/-- One stage descriptor of 64 bytes, if it is valid; `first` for stage 0 (R179). Stage 0 has no input ring: its RECSIZE and BPTHRESH describe
nothing and are not checked. A RECSIZE of 0 in a later stage is refused, as no record (DESIGN CHOICE, log 89). -/
def stageOf? (bs : List Byte) (first : Bool) : Option Stage :=
  let f (off n : Nat) : Nat := leNat ((bs.drop off).take n)
  let w (off : Nat) : Word := BitVec.ofNat 64 (f off 8)
  let g : Stage :=
    { lentry := w 0, centry := w 8, sentry := w 0x10, ringbase := f 0x18 8, ringsize := f 0x20 4, recsize := f 0x24 4,
      bpthresh := f 0x28 4, tokinit := f 0x2C 2, mincores := f 0x2E 2, ring := [] }
  let ringOk :=
    if first then g.ringbase == 0 && g.ringsize == 0
    else g.recsize % 64 == 0 && decide (1 ≤ g.recsize ∧ g.recsize ≤ 2048) && decide (1 ≤ g.bpthresh ∧ g.bpthresh ≤ g.ringsize)
  if entriesOk g.lentry g.centry g.sentry g.tokinit && ringOk && decide (1 ≤ g.mincores) && f 0x30 8 == 0 && f 0x38 8 == 0
  then some g else none

/-- The stage descriptors from their table, if all are valid (R179). -/
def stagesOf (first : Bool) : Nat → List Byte → Option (List Stage)
  | 0, _ => some []
  | n + 1, bs => do
    let g ← stageOf? (bs.take 64) first
    let rest ← stagesOf false n (bs.drop 64)
    pure (g :: rest)

/-- The pages of every input ring, found at acceptance under the launch's address space: the bytes that are pinned (R203, log 22). -/
def State.ringPages (s : State) (c : Nat) (asp : Option Word) : List Stage → Except AFault (State × List Stage)
  | [] => .ok (s, [])
  | g :: gs => do
    let (s, g) ←
      if g.ringsize = 0 then pure (s, g)
      else do
        let (s, ps) ← s.xlatParts c asp .write (pageParts (BitVec.ofNat 64 g.ringbase) (64 + g.ringsize * g.recsize))
        pure (s, { g with ring := (ps.map (·.leaf)).eraseDups })
    let (s, rest) ← State.ringPages s c asp gs
    pure (s, g :: rest)

/-- The core set is large enough for the stages (R180). -/
def enoughCores (r : LRec) (gs : List Stage) : Bool := decide (gs.foldl (fun n g => n + g.mincores) 0 ≤ (coresOf r.qmask).length)

/-! Pushing (R182, R404) -/

/-- A step of a quire's dispatcher generator (R47, R182). -/
def State.stepGen (s : State) (u : Nat) : State × Word :=
  let g := seedStep (s.quire u).gen
  (s.modQuire u (fun q => { q with gen := g }), g)

/-- A launch that overruns holds the timetabled release `r`: its tick had not been reached when the overrun began (R404). -/
def State.withheld (s : State) (r : Nat) : Bool := s.launches.any (fun l => l.overran && decide (l.overFrame < r))

/-- Push a launch (R182): its sequence number, its bank, and its release (R404). -/
def State.pushLaunch (s : State) (u : Nat) (mk : Nat → Launch) : State × Nat :=
  let seq := s.pushSeq + 1
  let (s, g) := s.stepGen u
  let l := mk seq
  let r := l.rcd.reltick.toNat
  let held := r != 0 && decide (s.frame < r)
  let l := { l with bank := fld g 63 60, pushQuire := u, pushedAt := s.gtc, state := if held then .held else .ready }
  let s := { s with pushSeq := seq, launches := s.launches ++ [l] }
  let late := r != 0 && decide (r * 2 ^ (SMap.get 0 s.sys 0x011).toNat < s.gtc)
  if late then (s.slipOf l s.frame 0 1, seq) else (s, seq)

/-- A launch as it is pushed first. -/
def newLaunch (r : LRec) (gs : List Stage) (prio : Nat) (asp : Word) (phys : Bool) (issuer : Option Nat)
    (queue : Option (Nat × Nat × Nat)) (rerun : Bool) (clk : Clock) (seq : Nat) : Launch :=
  { seq := seq, rcd := r, st := gs, prio := prio, bank := 0, pushQuire := 0, pushedAt := 0, aspace := asp, phys := phys,
    issuer := issuer, queue := queue, rerun := rerun, clock := clk }

end Sys2Proof.Machine
end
* * *
Assignment:
Across the listing, how many lines hold the word "take"? Please state that number only.

Solution:
2